### The Use of Leading Economic Indicators in Economic Forecasting

There is a paper by Stock and Watson that I posted today for my records. That paper, and this column by Caroline Baum asking why forecasters don’t use The Index of Leading Economic Indicators (LEI), reminded me of this old paper of theirs “New Indexes of Coincident and Leading Economic Indicators.” Caroline Baum asks:

Forecasters Rely on Today to Predict Tomorrow, Caroline Baum,

Bloomberg: ...The sentiment shift, based on high-frequency data, is even harder to understand in light of the economy's steady performance. ... Weak numbers yield a weak outlook. Strong numbers mean good times ahead. Where's the forecasting?

The Index of Leading Economic Indicators, which isn't a bunch of randomly selected components, is signaling slower, not faster, growth ahead. The 10 components of the LEI were all chosen because of a demonstrated ability to predict future economic activity. ... The level of the LEI, which "has an average eight to nine months lead time at peaks and troughs -- shorter at troughs -- has flattened out after strong growth in 2003 and 2004,'' Ozyildirim said. As long as the weekly and monthly numbers come in strong, economists will be guided by mostly contemporaneous indicators released with a lag. How come no one follows the leaders?

The paper by Stock and Watson linked above and the work that followed in the next 15 years or so look at these issues in considerable detail and answer the questions raised in the column.

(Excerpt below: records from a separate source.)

/-- Look up, from the sequence's end, the blocks that tokens fill; every hit enters the list (R264). Returns the blocks
hit. -/
def State.lookups (s : State) (p c h : Nat) : Nat → List Word → Nat → List Nat × State
  | 0, _, _ => ([], s)
  | n + 1, toks, b =>
    if toks.length < 256 then ([], s)
    else match s.kv p c with
      | none => ([], s)
      | some v => match v.seq h with
        | none => ([], s)
        | some q =>
          let blk := toks.take 256
          match v.lookup q b blk with
          | .hit page =>
            match v.ensureList h (b + 1) with
            | none => ([], s.updKv p c (fun w => { w with prefixMisses := satInc32 w.prefixMisses }))
            | some v1 =>
              let v2 := v1.upd h (fun x => { x with
                pages := (x.pages ++ List.replicate (b + 1 - x.pages.length) none).set b (some page)
                node := some page })
              let v3 := { v2 with prefixHits := satInc32 v2.prefixHits }
              let (bs, s1) := ((s.updKv p c (fun _ => v3)).syncList p c h).lookups p c h n (toks.drop 256) (b + 1)
              (b :: bs, s1)
          | .absent => ([], s.updKv p c (fun w => { w with prefixMisses := satInc32 w.prefixMisses }))
          | .collision => ([], s.updKv p c (fun w => { w with
              prefixMisses := satInc32 w.prefixMisses
              collisions := satInc16 w.collisions }))

/-- Set OFF_TREE. -/
def KvState.offTree (v : KvState) (h : Nat) : KvState := v.upd h (fun q => { q with offTree := true, node := none })

/-- Block b of a sequence has become full with the given tokens: insert, merge or leave the tree (R265, R266). -/
def State.fullBlock (s : State) (p c h b : Nat) (toks : List Word) : State :=
  match s.kv p c with
  | none => s
  | some v => match v.seq h with
    | none => s
    | some q =>
      if q.offTree then s
      else match v.parentKey q b, q.pages.getD b none with
        | none, _ => s.updKv p c (fun w => { w.offTree h with insertSkipped := satInc16 w.insertSkipped })
        | some _, none => s
        | some pk, some own =>
          match v.lookup q b toks with
          | .hit page =>
            let v1 := v.upd h (fun x => { x with pages := x.pages.set b (some page), node := some page })
            ((s.updKv p c (fun _ => v1)).dropRefs p c [own]).syncList p c h
          | .absent =>
            if v.np ≤ v.tree.length then
              s.updKv p c (fun w => { w.offTree h with insertSkipped := satInc16 w.insertSkipped })
            else
              let t : TreeNode := { page := own, key := pageKey pk toks, parent := if b = 0 then none else q.node,
                                    tokens := toks, ckpt := decide (v.sb ≠ 0) }
              s.updKv p c (fun w => { (w.upd h (fun x => { x with node := some own })) with tree := w.tree ++ [t] })
          | .collision => s.updKv p c (fun w => { w.offTree h with collisions := satInc16 w.collisions })

/-- Handle the full blocks of a run of tokens that starts at block b. -/
def State.fullBlocks (s : State) (p c h : Nat) : Nat → Nat → List Word → State
  | 0, _, _ => s
  | n + 1, b, toks =>
    if toks.length < 256 then s else (s.fullBlock p c h b (toks.take 256)).fullBlocks p c h n (b + 1) (toks.drop 256)

/-- Commit an advance of a sequence over the given tokens: LENGTH, the live copy, and the blocks that became full (R247,
R265, R304). `skip` is the number of leading tokens that tree hits covered. -/
def State.commitSeq (s : State) (p c h : Nat) (toks : List Word) (skip : Nat) : State :=
  match s.seq p c h with
  | none => s
  | some q =>
    let all := q.tokens ++ toks
    let first := q.length / 256 + skip / 256
    let s1 := s.updSeq p c h (fun x => { x with
      length := q.length + toks.length
      tokens := all
      liveSecond := !x.liveSecond })
    let s2 := s1.updKv p c (fun v => { v.upd h (fun x => { x with writtenAt := v.clock }) with clock := v.clock + 1 })
    s2.fullBlocks p c h (all.length + 1) first (all.drop (256 * first))

/-! ### Allocation and copy-on-write (R258, R268 to R270) -/

/-- Take the lowest free page set (R258). -/
def KvState.takePage (v : KvState) : Option (Nat × KvState) :=
  match v.freePages with
  | [] => none
  | n :: ns => some (n, { v with freePages := ns })

/-- Copy the valid positions of a block into a new page set (R269 step 2). -/
def State.copyPage (s : State) (v : KvState) (src dst count : Nat) : State :=
  v.pools.foldl (fun t q =>
    let e := q.2.2 / 512
    (t.copyDram (pageAddr q src) (pageAddr q dst) (count * e)).copyDram (pageAddr q src + q.2.2 / 2)
      (pageAddr q dst + q.2.2 / 2) (count * e)) s

/-- Whether a writer writes a shared page set in place as its keeper (R269). -/
def KvState.keeps (v : KvState) (writers : List Nat) (n h : Nat) : Bool :=
  v.keepers.contains (n, h) &&
    (v.holders n).all (fun q => q.handle == h || q.dormant || writers.contains q.handle)

/-- Whether a writer of block b of a sequence copies it (R269): another holder is there, and it does not write in place as the
keeper. -/
def KvState.copies (v : KvState) (writers : List Nat) (h b : Nat) : Bool :=
  match (v.seq h).bind (fun q => q.pages.getD b none) with
  | none => false
  | some n => decide (1 < v.refs n) && !v.keeps writers n h

/-- Make block b of a sequence writable before the first step of a granule that writes it: allocate it, or copy it where `copy`
says so. None where a page set is missing. A page set written in place is zero beyond LENGTH (R259). -/
def State.writable (s : State) (p c h b : Nat) (copy : Bool) : Option State :=
  match s.kv p c with
  | none => none
  | some v0 => match v0.ensureList h (b + 1) with
    | none => none
    | some v => match v.seq h with
      | none => none
      | some q =>
        let ps := q.pages ++ List.replicate (b + 1 - q.pages.length) none
        match ps.getD b none with
        | none => match v.takePage with
          | none => none
          | some (n, v1) =>
            let v2 := v1.upd h (fun x => { x with pages := ps.set b (some n) })
            some ((s.updKv p c (fun _ => v2)).syncList p c h)
        | some n =>
          if copy then match v.takePage with
            | none => none
            | some (m, v1) =>
              let s1 := s.copyPage v n m (q.length - 256 * b)
              let v2 := v1.upd h (fun x => { x with pages := ps.set b (some m) })
              let v3 := { v2 with cowCopies := satInc32 v2.cowCopies }
              some (((s1.updKv p c (fun _ => v3)).dropRefs p c [n]).syncList p c h)
          else
            let s1 := (s.updKv p c (fun _ => v)).syncList p c h
            some (if v.refs n ≤ 1 ∧ q.length < 256 * (b + 1) then s1.zeroFrom v n (q.length - 256 * b) else s1)

/-- Make the blocks of a list of (handle, block) writable in order, each with whether its writer copies. -/
def State.writeEach (s : State) (p c : Nat) : List ((Nat × Nat) × Bool) → Option State
  | [] => some s
  | ((h, b), copy) :: rest => (s.writable p c h b copy).bind (fun t => t.writeEach p c rest)

/-- The page sets that a step writes, as (handle, block) in the order of the writers: each is resolved for all its writers before
the first of them copies (R269; DEDUCED, notes/assumptions/20.md). Answers the count of copies; none where a page set is
missing. -/
def State.writables (s : State) (p c : Nat) (writers : List Nat) (blocks : List (Nat × Nat)) : Option (State × Nat) :=
  let todo := blocks.map (fun e => (e, (s.kv p c).any (fun v => v.copies writers e.1 e.2)))
  (s.writeEach p c todo).map (fun t => (t, todo.countP (fun e => e.2)))

/-- Blocks that n positions from a start touch. -/
def blocksOf (start n : Nat) : List Nat :=
  if n = 0 then [] else (List.range ((start + n - 1) / 256 + 1 - start / 256)).map (fun i => start / 256 + i)

/-- Zero the positions at or beyond LENGTH in a sequence's own blocks (R259, R468). -/
def State.zeroTail (s : State) (p c h : Nat) : State :=
  match s.kv p c with
  | none => s
  | some v => match v.seq h with
    | none => s
    | some q =>
      (q.pages.zipIdx).foldl (fun t e => match e.1 with
        | none => t
        | some n =>
          if q.length < 256 * (e.2 + 1) ∧ v.refs n = 1 then t.zeroFrom v n (q.length - 256 * e.2) else t) s

/-- Undo what a command did to a sequence beyond its committed LENGTH: tree hits leave the list, new page sets are
zeroed, and the sequence is IDLE (R264, R468). -/
def State.rollbackSeq (s : State) (p c h : Nat) (hits : List Nat) (oldNode : Option Nat) : State :=
  match s.kv p c with
  | none => s
  | some v => match v.seq h with
    | none => s
    | some q =>
      let gone := hits.filterMap (fun b => q.pages.getD b none)
      let ps := hits.foldl (fun l b => l.set b none) q.pages
      let v1 := v.upd h (fun x => { x with
        pages := ps
        node := if hits.isEmpty then x.node else oldNode
        status := if x.status = .busy then .idle else x.status })
      (((s.updKv p c (fun _ => v1)).dropRefs p c gone).syncList p c h).zeroTail p c h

For those interested, the question of the optimality of the LEI and other indicators for use in economic forecasting has been examined extensively with Stock and Watson leading voices in this area. A very, very quick search of "Stock Watson Forecasting GDP" in Google Scholar turns up the following papers on this topic (some of the abstracts are below for quick reference). One more note. The comments about forecasters being swayed by high frequency data is why repeated warnings have been issued on this very topic (example), the latest being this nice piece of work on David Altig's site to extract the trend component of the CPI from the high frequency noise. Here are some papers relating to the use of the LEI and forecasting more generally:

- New Indexes of Coincident and Leading Economic Indicators, Stock and Watson 1990
- A Procedure for Predicting Recessions With Leading Indicators: Econometric Issues and Recent Experience, Stock and Watson 1992
- This is what the leading indicators lead, Maximo Camacho and Gabriel Perez-Quiros, 2002
- How did leading indicator forecasts do during the 2001 recession, Stock and Watson 2003
- Forecasting Output and Inflation: The Role of Asset Prices, Stock and Watson 2003
- Forecasting with Many Predictors, Stock and Watson 2004

This is just a quick sample - there is lots, lots more on this topic. If you are interested in LEIs, it would be a good idea to read this on recent changes in how the yield spread is incorporated into the LEI.

**Abstracts:**

New Indexes of Coincident and Leading Economic Indicators, Stock and Watson 1990:

During six weeks in late 1937, Wesley Mitchell, Arthur Burns, and their colleagues at the National Bureau of Economic Research developed a list of leading, coincident, and lagging indicators of economic activity in the United States as part of the NBER research program on business cycles. Since their development, these indicators, in particular the leading and coincident indexes constructed from these indicators, have played an important role in summarizing and forecasting the state of macroeconomic activity. The paper reports the results of a project to revise the indexes of leading and coincident economic indicators using the tools of modern time series econometrics. This project addresses three central questions. The first is conceptual: is it possible to develop a formal probability model that gives rise to the indexes of leading and coincident variables? Such a model would provide a concrete mathematical framework within which alternative variables and indexes could be evaluated. Second, given this conceptual framework, what are the best variables to use as components of the leading index? Third, given these variables, what is the best way to combine them to produce useful and reliable indexes? The results of this project are three experimental monthly indexes: an index of coincident economic indicators (CEI), an index of leading economic indicators (LEI), and a Recession Index. The experimental CEI closely tracks the coincident index currently produced by the Department of Commerce (DOC), although the methodology used to produce the two series differs substantially. The growth of the experimental CEI is also highly correlated with the growth of real GNP at business cycle frequencies. The proposed LEI is a forecast of the growth of the proposed CEI over the next six months constructed using a set of leading variables or indicators. The Recession Index, a new series, is the probability that the economy will be in a recession six months hence, given data available through the month of its construction. This article is organized as follows. Section 2 contains a discussion of the indexes and a framework for their interpretation. Section 3 presents the experimental indexes, discusses their construction, and examines their within-sample performance. In Section 4, the indexes are considered from the perspective of macroeconomic theory, focusing in particular on several salient series that are not included in the proposed leading index. Section 5 concludes.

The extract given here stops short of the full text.